ACTIVITY.
Going down the listing below, print exactly each line from the one with "instr := .vunpk" up to and including the one with "convert (elemAt (tyKind src.code).w", and skip the rest.
─── SUPPLIED MATERIAL ───
-- ==== Sys2Proof/Machine/Dispatch.lean ====
section
/-! DEFINITION. The dispatch of an instruction or event to its meaning, one arm for each row of the opcode table. -/

namespace Sys2Proof.Machine
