/-- R293 to R297: conversions, packing and block quantisation. -/
def laneConversions (f : LF) (src : SrcType) : List LaneForm :=
  let m := RMode.of f.rnd
  let S := f.sub % 16
  let unpack (h : HalfVar) : LaneForm :=
    { instr := .vunpk h f, ok := packOk h S f.ty && !(ty64 S), regs := [⟨f.vd, 2, false⟩, rT f.ty f.va], n := 2, val := fun s c _ l =>
        packElems (tyKind S).w (2 * tyCount S) (fun k => convert (elemAt (tyKind f.ty).w (opV s c (tyRegs f.ty) f.va l)
          ((if h = .hi then 2 * tyCount S else 0) + k)) (tyKind f.ty) (tyKind S) m f.sat) }
  let pack (h : HalfVar) : LaneForm :=
    { instr := .vpack h f, ok := packOk h S f.ty && bOk f, regs := [rT f.ty f.vd, rT S f.va] ++ rB f (rT S), n := tyRegs f.ty, val := fun s c r l =>
        let cs := tyCount S
        let j0 := if h = .hi then 2 * cs else 0
        packElems (tyKind f.ty).w (tyCount f.ty) (fun j =>
          if j < j0 || j0 + 2 * cs ≤ j then elemAt (tyKind f.ty).w (opV s c (tyRegs f.ty) f.vd l) j
          else convert (elemAt (tyKind S).w (if j < j0 + cs then opV s c (tyRegs S) f.va l else opB s c r f (tyRegs S) (S = 9) l)
            (if j < j0 + cs then j - j0 else j - j0 - cs)) (tyKind S) (tyKind f.ty) m f.sat) }
  [{ instr := .vcvt src f, ok := cvtGroup src.code ≠ 0 && cvtGroup src.code = cvtGroup f.ty && src.code ≠ f.ty, regs := [rT f.ty f.vd, rT src.code f.va],
     n := tyRegs f.ty, val := fun s c _ l => packElems (tyKind f.ty).w (tyCount f.ty) (fun i =>
       convert (elemAt (tyKind src.code).w (opV s c (tyRegs src.code) f.va l) i) (tyKind src.code) (tyKind f.ty) m f.sat) },
   pack .lo, pack .hi, unpack .lo, unpack .hi,
   { instr := .vbqnt f, ok := [12, 13, 14, 10].contains f.ty && [2, 3, 4].contains S, regs := [⟨f.va, 32 / tyCount S, false⟩, ⟨f.vd, 32 / tyCount f.ty + 1, false⟩],
     n := 32 / tyCount f.ty + 1, val := fun s c _ l =>
       let xs := (List.range 32).map (fun k => (tyKind S).dec (blockElem s c f.va (tyCount S) (tyKind S).w l k))
       let sc := blockScale (bitAt f.sub 4) xs (tyKind f.ty)
       packElems (tyKind f.ty).w 32 (fun k => convertEx ((xs.getD k .nan).div (Fmt.f32.dec sc)) (tyKind f.ty) m true) + sc * 2 ^ (32 * (32 / tyCount f.ty)) },
   { instr := .vbscl f, ok := [12, 13, 14, 10].contains f.ty && [2, 3, 4].contains S && bOk f,
     regs := [⟨f.va, 32 / tyCount f.ty, false⟩, ⟨f.vd, 32 / tyCount S, false⟩] ++ rB f r1, n := 32 / tyCount S, val := fun s c r l =>
       packElems (tyKind S).w 32 (fun k => convertEx (((tyKind f.ty).dec (blockElem s c f.va (tyCount f.ty) (tyKind f.ty).w l k)).mul
         (Fmt.f32.dec (opB s c r f 1 false l))) (tyKind S) m f.sat) }]

/-- Every form of a list completes with its lane results, when its fields are defined and its registers exist. -/
def FormsComplete (forms : LF → List LaneForm) : Prop :=
  ∀ (s : State) (c : Crew) (r : LRun) (rs : List LRun) (f : LF), FocusL s c r rs f → ∀ e ∈ forms f, e.ok = true →
    regsOk (seenL s c f) (waitedL s.oracle c f) e.regs = true →
      WritesLanes s c r rs f e.n (e.val (seenL s c f) (waitedL s.oracle c f) r) (exec e.instr s)

end Sys2Proof.Claims

/-- R277, R278, R281, R282, R291: each element-wise arithmetic form computes exactly and narrows or rounds once, in every active lane. -/
def Sys2Proof.Claims.LaneArithmeticForms : Prop := FormsComplete laneArithmetic

/-- R277, R278, R280, R291: wide products, dot products, selection, sums of absolute differences, scaling by a power of two. -/
def Sys2Proof.Claims.LaneMixedForms : Prop := FormsComplete laneMixed

/-- R286 to R288, R298, R301: bit operations, shifts modulo the width, bit counts, permutation and moves. -/
def Sys2Proof.Claims.LaneBitForms : Prop := FormsComplete laneBits

/-- R293 to R297: conversion, packing, unpacking, block quantisation and scaling. -/
def Sys2Proof.Claims.LaneConversionForms : Prop := ∀ src : SrcType, FormsComplete (fun f => laneConversions f src)

namespace Sys2Proof.Claims

/-- R279, R289: the long-latency element-wise forms. -/
def laneLongElement (f : LF) : List LaneForm :=
  let trans (i : Instr) (types : List Nat) (op : Fmt → Nat → Nat) : LaneForm :=
    elementForm i f types true true false false (fun k a _ _ => match k with
      | .flt fm => op fm a
      | .int _ _ => 0)
  [elementForm (.vdiv .q f) f (tI ++ tF) true true true false (fun k a b _ => match k with
     | .int sg w => if k.int? b = 0 then 2 ^ w - 1 else intResult sg w f.sat ((k.int? a).tdiv (k.int? b))
     | .flt fm => round ((k.dec a).div (k.dec b)) fm (RMode.of f.rnd) f.sat),
   elementForm (.vdiv .rem f) f tI true true true false (fun k a b _ => match k with
     | .int sg w => if k.int? b = 0 then a % 2 ^ w else intResult sg w f.sat ((k.int? a).tmod (k.int? b))
     | .flt _ => 0),
   trans (.vrcp f) tT (fun fm a => rcpVal fm f.sat f.ty a (fm.dec a)), trans (.vrsq f) tT (fun fm a => rsqVal fm f.sat f.ty a (fm.dec a)),
   trans (.vsqrt f) (tT ++ [7]) (fun fm a => sqrtVal fm (RMode.of f.rnd) f.sat a), trans (.vexp2 f) tT (fun fm a => exp2Val fm f.sat f.ty a (fm.dec a)),
   trans (.vlog2 f) tT (fun fm a => log2Val fm f.sat f.ty a (fm.dec a)), trans (.vsin .rad f) tT (fun fm a => radVal false fm f.sat f.ty a (fm.dec a)),
   trans (.vsin .pi f) tT (fun fm a => piVal false fm f.sat f.ty a (fm.dec a)), trans (.vcos .rad f) tT (fun fm a => radVal true fm f.sat f.ty a (fm.dec a)),
   trans (.vcos .pi f) tT (fun fm a => piVal true fm f.sat f.ty a (fm.dec a)), trans (.vtanh f) tT (fun fm a => tanhVal fm f.sat f.ty a (fm.dec a))]

/-- A cross-lane form: its destinations once the lanes of Active are known. -/
structure CrossForm where
  instr : Instr
  ok : Bool
  regs : List RBlk
  vs : State → Crew → LRun → W32 → Tbl W32
  ps : State → Crew → LRun → W32 → Tbl Bool

/-- R299 to R303: shuffles by a lane number, up, down and by exclusive or, with their in-range predicate; votes, ballots, reductions, scans
and matches. -/
def crossForms (f : LF) (w : ShfWidth) (op : RedOp) : List CrossForm :=
  let width := ShfKind.width w
  let shf (i : Instr) (src : Nat → Nat → Nat × Bool) : CrossForm :=
    { instr := i, ok := bOk f, regs := [r1 f.vd, r1 f.va] ++ rB f r1,
      vs := fun s c r act => laneDest act 1 f.vd (fun l =>
        if (src l (opB s c r f 1 false l)).2 then crossV s c 1 f.va (src l (opB s c r f 1 false l)).1 else opV s c 1 f.va l),
      ps := fun s c r act => predDest act (f.sub % 8) (fun l => (src l (opB s c r f 1 false l)).2) }
  let red (i : Instr) (upto : W32 → Nat → List Nat) : CrossForm :=
    { instr := i, ok := (redTypes op).contains f.ty, regs := [rT f.ty f.vd, rT f.ty f.va],
      vs := fun s c _ act => laneDest act (tyRegs f.ty) f.vd (fun l =>
        redPrefix op (tyKind f.ty) (ftzOn s c f.ty) (RMode.of f.rnd) f.sat (redArgs s c f (upto act l))),
      ps := fun _ _ _ _ => [] }
  let vote (v : VoteVar) (x : List Bool → Bool) : CrossForm :=
    { instr := .vvote v f, ok := true, regs := [], vs := fun _ _ _ _ => [],
      ps := fun s c _ act => predDest act (f.sub % 8) (fun _ => x ((lanesOf act).map (crossP s c (bits f.sub 5 3)))) }
  [shf (.vshfl w f) (fun l b => (l - l % width + b % width, true)), shf (.vshfu w f) (fun l b => (l - b, decide (b ≤ l % width))),
   shf (.vshfd w f) (fun l b => (l + b, decide (l % width + b < width))), shf (.vshfx w f) (fun l b => (l - l % width + ((l % width) ^^^ (b % width)), true)),
   vote .all (fun ps => ps.all (fun b => b)), vote .any (fun ps => ps.any (fun b => b)),
   vote .uni (fun ps => ps.all (fun b => b) || ps.all (fun b => !b)),
   { instr := .vbal f, ok := true, regs := [r1 f.vd], vs := fun s c _ act => laneDest act 1 f.vd (fun _ =>
       (maskOf (fun l => act.getLsbD l && crossP s c (bits f.sub 5 3) l)).toNat), ps := fun _ _ _ _ => [] },
   red (.vred op f) (fun act _ => lanesOf act), red (.vscanInc op f) (fun act l => (lanesOf act).filter (fun j => decide (j ≤ l))),
   red (.vscanExc op f) (fun act l => (lanesOf act).filter (fun j => decide (j < l))),
   { instr := .vmatch f, ok := tI.contains f.ty, regs := [r1 f.vd, rT f.ty f.va], vs := fun s c _ act => laneDest act 1 f.vd (fun l =>
       (maskOf (fun j => act.getLsbD j && crossV s c (tyRegs f.ty) f.va j = crossV s c (tyRegs f.ty) f.va l)).toNat), ps := fun _ _ _ _ => [] }]
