@[simp] theorem State.setWg_mem (s : State) (g : Nat) (w : Workgroup) : (s.setWg g w).mem = s.mem := rfl
@[simp] theorem State.setWg_writes (s : State) (g : Nat) (w : Workgroup) : (s.setWg g w).writes = s.writes := rfl
@[simp] theorem State.setWg_hist (s : State) (g : Nat) (w : Workgroup) : (s.setWg g w).hist = s.hist := rfl
@[simp] theorem State.setWg_smpSince (s : State) (g : Nat) (w : Workgroup) : (s.setWg g w).smpSince = s.smpSince := rfl
@[simp] theorem State.setWg_invals (s : State) (g : Nat) (w : Workgroup) : (s.setWg g w).invals = s.invals := rfl
@[simp] theorem State.setWg_oldRoots (s : State) (g : Nat) (w : Workgroup) : (s.setWg g w).oldRoots = s.oldRoots := rfl
@[simp] theorem State.setWg_icMark (s : State) (g : Nat) (w : Workgroup) : (s.setWg g w).icMark = s.icMark := rfl
@[simp] theorem State.setWg_poisoned (s : State) (g : Nat) (w : Workgroup) : (s.setWg g w).poisoned = s.poisoned := rfl
@[simp] theorem State.setWg_regs (s : State) (g : Nat) (w : Workgroup) : (s.setWg g w).regs = s.regs := rfl
@[simp] theorem State.setWg_msixMask (s : State) (g : Nat) (w : Workgroup) : (s.setWg g w).msixMask = s.msixMask := rfl
@[simp] theorem State.setWg_pba (s : State) (g : Nat) (w : Workgroup) : (s.setWg g w).pba = s.pba := rfl
@[simp] theorem State.setWg_msixTable (s : State) (g : Nat) (w : Workgroup) : (s.setWg g w).msixTable = s.msixTable := rfl
@[simp] theorem State.setWg_crews (s : State) (g : Nat) (w : Workgroup) : (s.setWg g w).crews = s.crews := rfl
@[simp] theorem State.setWg_gens (s : State) (g : Nat) (w : Workgroup) : (s.setWg g w).gens = s.gens := rfl
@[simp] theorem State.setWg_gangs (s : State) (g : Nat) (w : Workgroup) : (s.setWg g w).gangs = s.gangs := rfl
@[simp] theorem State.setWg_launches (s : State) (g : Nat) (w : Workgroup) : (s.setWg g w).launches = s.launches := rfl
@[simp] theorem State.setWg_nextHandle (s : State) (g : Nat) (w : Workgroup) : (s.setWg g w).nextHandle = s.nextHandle := rfl
@[simp] theorem State.setWg_nextOrder (s : State) (g : Nat) (w : Workgroup) : (s.setWg g w).nextOrder = s.nextOrder := rfl
@[simp] theorem State.setWg_batches (s : State) (g : Nat) (w : Workgroup) : (s.setWg g w).batches = s.batches := rfl
@[simp] theorem State.setWg_copies (s : State) (g : Nat) (w : Workgroup) : (s.setWg g w).copies = s.copies := rfl
@[simp] theorem State.setWg_cmds (s : State) (g : Nat) (w : Workgroup) : (s.setWg g w).cmds = s.cmds := rfl
@[simp] theorem State.setWg_scales (s : State) (g : Nat) (w : Workgroup) : (s.setWg g w).scales = s.scales := rfl
@[simp] theorem State.setWg_scinvBusy (s : State) (g : Nat) (w : Workgroup) : (s.setWg g w).scinvBusy = s.scinvBusy := rfl
@[simp] theorem State.setWg_rounds (s : State) (g : Nat) (w : Workgroup) : (s.setWg g w).rounds = s.rounds := rfl
@[simp] theorem State.setWg_deficits (s : State) (g : Nat) (w : Workgroup) : (s.setWg g w).deficits = s.deficits := rfl
@[simp] theorem State.setWg_heldHeads (s : State) (g : Nat) (w : Workgroup) : (s.setWg g w).heldHeads = s.heldHeads := rfl
@[simp] theorem State.setWg_gateFailed (s : State) (g : Nat) (w : Workgroup) : (s.setWg g w).gateFailed = s.gateFailed := rfl
@[simp] theorem State.setWg_gateMet (s : State) (g : Nat) (w : Workgroup) : (s.setWg g w).gateMet = s.gateMet := rfl
@[simp] theorem State.setWg_freeing (s : State) (g : Nat) (w : Workgroup) : (s.setWg g w).freeing = s.freeing := rfl
@[simp] theorem State.setWg_dWaits (s : State) (g : Nat) (w : Workgroup) : (s.setWg g w).dWaits = s.dWaits := rfl
@[simp] theorem State.setWg_reserved (s : State) (g : Nat) (w : Workgroup) : (s.setWg g w).reserved = s.reserved := rfl
@[simp] theorem State.setWg_pools (s : State) (g : Nat) (w : Workgroup) : (s.setWg g w).pools = s.pools := rfl
@[simp] theorem State.setWg_nodes (s : State) (g : Nat) (w : Workgroup) : (s.setWg g w).nodes = s.nodes := rfl
@[simp] theorem State.setWg_hwqs (s : State) (g : Nat) (w : Workgroup) : (s.setWg g w).hwqs = s.hwqs := rfl
@[simp] theorem State.setWg_rx (s : State) (g : Nat) (w : Workgroup) : (s.setWg g w).rx = s.rx := rfl
@[simp] theorem State.setWg_tx (s : State) (g : Nat) (w : Workgroup) : (s.setWg g w).tx = s.tx := rfl
@[simp] theorem State.setWg_rcos (s : State) (g : Nat) (w : Workgroup) : (s.setWg g w).rcos = s.rcos := rfl
@[simp] theorem State.setWg_peal (s : State) (g : Nat) (w : Workgroup) : (s.setWg g w).peal = s.peal := rfl
@[simp] theorem State.setWg_earlyArrivals (s : State) (g : Nat) (w : Workgroup) : (s.setWg g w).earlyArrivals = s.earlyArrivals := rfl
@[simp] theorem State.setWg_pairs (s : State) (g : Nat) (w : Workgroup) : (s.setWg g w).pairs = s.pairs := rfl
@[simp] theorem State.setWg_tnow (s : State) (g : Nat) (w : Workgroup) : (s.setWg g w).tnow = s.tnow := rfl
@[simp] theorem State.setWg_tfrac (s : State) (g : Nat) (w : Workgroup) : (s.setWg g w).tfrac = s.tfrac := rfl
@[simp] theorem State.setWg_started (s : State) (g : Nat) (w : Workgroup) : (s.setWg g w).started = s.started := rfl
@[simp] theorem State.setWg_cycle (s : State) (g : Nat) (w : Workgroup) : (s.setWg g w).cycle = s.cycle := rfl
@[simp] theorem State.setWg_ptp (s : State) (g : Nat) (w : Workgroup) : (s.setWg g w).ptp = s.ptp := rfl
@[simp] theorem State.setWg_trapBuf (s : State) (g : Nat) (w : Workgroup) : (s.setWg g w).trapBuf = s.trapBuf := rfl
@[simp] theorem State.setWg_seqs (s : State) (g : Nat) (w : Workgroup) : (s.setWg g w).seqs = s.seqs := rfl
@[simp] theorem State.setWg_trapStalled (s : State) (g : Nat) (w : Workgroup) : (s.setWg g w).trapStalled = s.trapStalled := rfl
@[simp] theorem State.setWg_waiting (s : State) (g : Nat) (w : Workgroup) : (s.setWg g w).waiting = s.waiting := rfl
@[simp] theorem State.setWg_emerg (s : State) (g : Nat) (w : Workgroup) : (s.setWg g w).emerg = s.emerg := rfl
@[simp] theorem State.setWg_emergQueue (s : State) (g : Nat) (w : Workgroup) : (s.setWg g w).emergQueue = s.emergQueue := rfl
@[simp] theorem State.setWg_dbg (s : State) (g : Nat) (w : Workgroup) : (s.setWg g w).dbg = s.dbg := rfl
@[simp] theorem State.setWg_counters (s : State) (g : Nat) (w : Workgroup) : (s.setWg g w).counters = s.counters := rfl
@[simp] theorem State.setWg_npre (s : State) (g : Nat) (w : Workgroup) : (s.setWg g w).npre = s.npre := rfl
@[simp] theorem State.setWg_stamps (s : State) (g : Nat) (w : Workgroup) : (s.setWg g w).stamps = s.stamps := rfl
@[simp] theorem State.setWg_reeve (s : State) (g : Nat) (w : Workgroup) : (s.setWg g w).reeve = s.reeve := rfl
@[simp] theorem State.setWg_agenda (s : State) (g : Nat) (w : Workgroup) : (s.setWg g w).agenda = s.agenda := rfl
@[simp] theorem State.setWg_rr (s : State) (g : Nat) (w : Workgroup) : (s.setWg g w).rr = s.rr := rfl
@[simp] theorem State.setWg_icLines (s : State) (g : Nat) (w : Workgroup) : (s.setWg g w).icLines = s.icLines := rfl
@[simp] theorem State.setWg_exited (s : State) (g : Nat) (w : Workgroup) : (s.setWg g w).exited = s.exited := rfl
@[simp] theorem State.setWg_noLink (s : State) (g : Nat) (w : Workgroup) : (s.setWg g w).noLink = s.noLink := rfl
@[simp] theorem State.setWg_tNext (s : State) (g : Nat) (w : Workgroup) : (s.setWg g w).tNext = s.tNext := rfl
@[simp] theorem State.setWg_kilnNext (s : State) (g : Nat) (w : Workgroup) : (s.setWg g w).kilnNext = s.kilnNext := rfl
@[simp] theorem State.setWg_tags (s : State) (g : Nat) (w : Workgroup) : (s.setWg g w).tags = s.tags := rfl
@[simp] theorem State.setWg_evs (s : State) (g : Nat) (w : Workgroup) : (s.setWg g w).evs = s.evs := rfl
@[simp] theorem State.setWg_orders (s : State) (g : Nat) (w : Workgroup) : (s.setWg g w).orders = s.orders := rfl
@[simp] theorem State.setWg_scs (s : State) (g : Nat) (w : Workgroup) : (s.setWg g w).scs = s.scs := rfl
@[simp] theorem State.setWg_joins (s : State) (g : Nat) (w : Workgroup) : (s.setWg g w).joins = s.joins := rfl
@[simp] theorem State.setWg_bells (s : State) (g : Nat) (w : Workgroup) : (s.setWg g w).bells = s.bells := rfl
@[simp] theorem State.setWg_focus (s : State) (g : Nat) (w : Workgroup) : (s.setWg g w).focus = s.focus := rfl
@[simp] theorem State.setWg_oracle (s : State) (g : Nat) (w : Workgroup) : (s.setWg g w).oracle = s.oracle := rfl
@[simp] theorem State.setWg_out (s : State) (g : Nat) (w : Workgroup) : (s.setWg g w).out = s.out := rfl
───
REPLY TO THE EXERCISE.
    { instr := .vunpk h f, ok := packOk h S f.ty && !(ty64 S), regs := [⟨f.vd, 2, false⟩, rT f.ty f.va], n := 2, val := fun s c _ l =>
        packElems (tyKind S).w (2 * tyCount S) (fun k => convert (elemAt (tyKind f.ty).w (opV s c (tyRegs f.ty) f.va l)
          ((if h = .hi then 2 * tyCount S else 0) + k)) (tyKind f.ty) (tyKind S) m f.sat) }
  let pack (h : HalfVar) : LaneForm :=
    { instr := .vpack h f, ok := packOk h S f.ty && bOk f, regs := [rT f.ty f.vd, rT S f.va] ++ rB f (rT S), n := tyRegs f.ty, val := fun s c r l =>
        let cs := tyCount S
        let j0 := if h = .hi then 2 * cs else 0
        packElems (tyKind f.ty).w (tyCount f.ty) (fun j =>
          if j < j0 || j0 + 2 * cs ≤ j then elemAt (tyKind f.ty).w (opV s c (tyRegs f.ty) f.vd l) j
          else convert (elemAt (tyKind S).w (if j < j0 + cs then opV s c (tyRegs S) f.va l else opB s c r f (tyRegs S) (S = 9) l)
            (if j < j0 + cs then j - j0 else j - j0 - cs)) (tyKind S) (tyKind f.ty) m f.sat) }
  [{ instr := .vcvt src f, ok := cvtGroup src.code ≠ 0 && cvtGroup src.code = cvtGroup f.ty && src.code ≠ f.ty, regs := [rT f.ty f.vd, rT src.code f.va],
     n := tyRegs f.ty, val := fun s c _ l => packElems (tyKind f.ty).w (tyCount f.ty) (fun i =>
       convert (elemAt (tyKind src.code).w (opV s c (tyRegs src.code) f.va l) i) (tyKind src.code) (tyKind f.ty) m f.sat) },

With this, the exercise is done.